The huge discrepancy between patients needing new kidneys and those who get them is due to a lack of availability. Between 1971 and 2015, only 783 kidneys that were successfully transplanted were from deceased donors, according to the Indian Transplant Registry.

The rest of the over 21, 395 officially recorded transplants came from living persons, either family members or others, who willingly donated their kidneys to the patient in need.

Various campaigns and awareness drive to encourage more people to register to donate their organs have yielded dismal results. Even when people sign, various factors are involved in successful harvesting and transplantation.

Therefore, there has been an increased need to look at alternate sources for kidneys, such as artificial kidneys, kidneys from other animals.

Now, a team of surgeons in New York City have become the first to successfully attach a pig’s kidney into a human, as part of a first clinical trial. The trial was to determine the viability of using pig organs, specifically kidneys, in humans.

Organs transplants are extremely complicated, and the biggest hurdle for a successful transplant is to stop the recipient’s body from being rejected to the new organ.

Since the cells of the new organs are foreign, the body considers them hostile, and the immune system attacks them. Even when the organ is from another human, it is extremely tricky to get the body to accept the new organ.

In this case, the kidney cells from the pig contain a type of sugar called the alpha-gal that is alien to the human body. Therefore, scientists from Revivor, a subsidiary of the pharmaceutical company United Therapeutics, used gene-editing technology to remove the sugars from the cell to get the receipt’s body to accept the organ.

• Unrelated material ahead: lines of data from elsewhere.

theorem memRead_memWrite_other {n : Nat} (hn : 0 < n) {i j : Int} (v : F) (m : Memory F)
    (h : j % n ≠ i % n) : memRead A n (memWrite A n m i v) j = memRead A n m j := by
  refine Memory.read_write_other A (fun heq => h ?_) v m
  rw [← natCast_toNat_emod hn i, ← natCast_toNat_emod hn j, heq]

/-! ## A push (R62) -/

/-- Counted back from the write index after a push, an element is one place further than from the
write index before it. -/
theorem ringPush_index_sub_emod (n : Nat) (r : Ring F) (v : F) (j : Int) :
    (((ringPush A n r v).w : Int) - 1 - j) % n = (r.w - j) % n := by
  rw [(ringPush_spec A n r v).2, Int.natCast_emod, sub_sub, Int.emod_sub_emod]
  congr 1
  push_cast
  ring

/-- The newest element of a ring is the one just pushed. -/
theorem memRead_ringPush_newest {n : Nat} {r : Ring F} (v : F) (hr : Memory.wf A n r.mem = true) :
    memRead A n (ringPush A n r v).mem (((ringPush A n r v).w : Int) - 1) = v := by
  have hindex := ringPush_index_sub_emod A n r v 0
  rw [sub_zero, sub_zero] at hindex
  rw [(ringPush_spec A n r v).1]
  exact memRead_memWrite_same A v hr hindex

/-- Up to a whole ring back, a push leaves every element where it is: one place further back. -/
theorem memRead_ringPush_older {n k : Nat} {r : Ring F} (v : F) (hk : k + 1 < n) :
    memRead A n (ringPush A n r v).mem (((ringPush A n r v).w : Int) - 1 - (k + 1)) =
      memRead A n r.mem ((r.w : Int) - 1 - k) := by
  have hindex := ringPush_index_sub_emod A n r v (k + 1)
  have hback : (r.w : Int) - (k + 1) = r.w - 1 - k := by ring
  have hother : ((r.w : Int) - (k + 1)) % n ≠ r.w % n := by
    intro heq
    have hdvd : (n : Int) ∣ k + 1 := by
      simpa using Int.ModEq.dvd heq
    have := Int.le_of_dvd (by omega) hdvd
    omega
  rw [(ringPush_spec A n r v).1, memRead_memWrite_other A (by omega) v r.mem (hindex ▸ hother),
    memRead_congr A r.mem (hindex.trans (congrArg (· % (n : Int)) hback))]

end Primitives

/-- A push keeps a ring legal. -/
theorem Ring.legal_ringPush {n : Nat} {r : Ring F64} (h : Ring.legal n r) (v : F64) :
    Ring.legal n (ringPush f64 n r v) := by
  obtain ⟨hwf, hw⟩ := h
  exact ringPush_keeps_form f64 (Nat.zero_lt_of_lt hw) r v hwf

/-- The reset ring is legal for every positive length. -/
theorem Ring.legal_reset {n : Nat} (hn : 0 < n) : Ring.legal n Ring.reset :=
  ⟨Ring.reset_wf f64 n, hn⟩

/-- Settles O35: a push writes the element at the old index, which is the newest one counted back
from the new index and none of the `n - 1` before it. -/
theorem ringKeepsTheLastSamples : Obligations.RingKeepsTheLastSamples := by
  rintro n r v ⟨hwf, hw⟩
  exact ⟨Ring.legal_ringPush ⟨hwf, hw⟩ v, (ringPush_spec f64 n r v).2,
    memRead_ringPush_newest f64 v hwf, fun _ hk => memRead_ringPush_older f64 v hk⟩

end Sys2Proof.Machine
end

section
/-! SUPPORT for the statements of the family 10_state.  The wrap of R188 lands in `(-PI, PI]`: a phase
of at least half a turn is a multiple of the last place of `PI`, as the turn is, so the exact remainder
is a pattern's and is not rounded. -/

namespace Sys2Proof

/-! ## Exact results -/

/-- A number of units that is a multiple of a last place, and has at most 53 bits counted in it, is not
changed by the shared rounding. -/
theorem F64.unitsOf_roundMag_of_dvd {n j : Nat} (hj : j ≤ 2045) (hdvd : 2 ^ j ∣ n)
    (hlt : n < 2 ^ (53 + j)) : F64.unitsOf (F64.roundMag n 1) = n := by
  obtain ⟨hlo, hhi⟩ := F64.roundMag_quotient_bounds n 1
  have hk : Nat.log2 (n / 1) - 52 ≤ j := by
    rw [Nat.div_one]
    rcases Nat.eq_zero_or_pos n with rfl | hpos
    · simp
    · have := (Nat.log2_lt hpos.ne').2 hlt
      omega
  unfold F64.roundMag
  generalize Nat.log2 (n / 1) - 52 = k at *
  obtain ⟨q, rfl⟩ := (pow_dvd_pow 2 hk).trans hdvd
  simp only [one_mul, Nat.mul_div_cancel_left q (Nat.two_pow_pos k)] at *
  have hfinite : k * 2 ^ 52 + q ≤ F64.infMag := by
    unfold F64.infMag
    omega
  simp only [Nat.mul_mod_right, mul_zero, Nat.not_lt_zero, decide_false, (Nat.two_pow_pos k).ne,
    Bool.false_and, Bool.or_false, Bool.false_eq_true, if_false]
  rw [min_eq_left hfinite, F64.unitsOf_binade hlo hhi.le, mul_comm]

The surgeons attached the kidney to the blood vessels of the receipt and observed it for two days. The kidney performed as expected and filter waste from the blood to produce urine, while the recipient’s body didn’t reject it.

“This is really cutting-edge translational surgery and transplantation that is on the brink of being able to do it in living human beings,” Dr Amy Friedman, a former transplant surgeon, who was not involved with the clinical trial told the New York Times.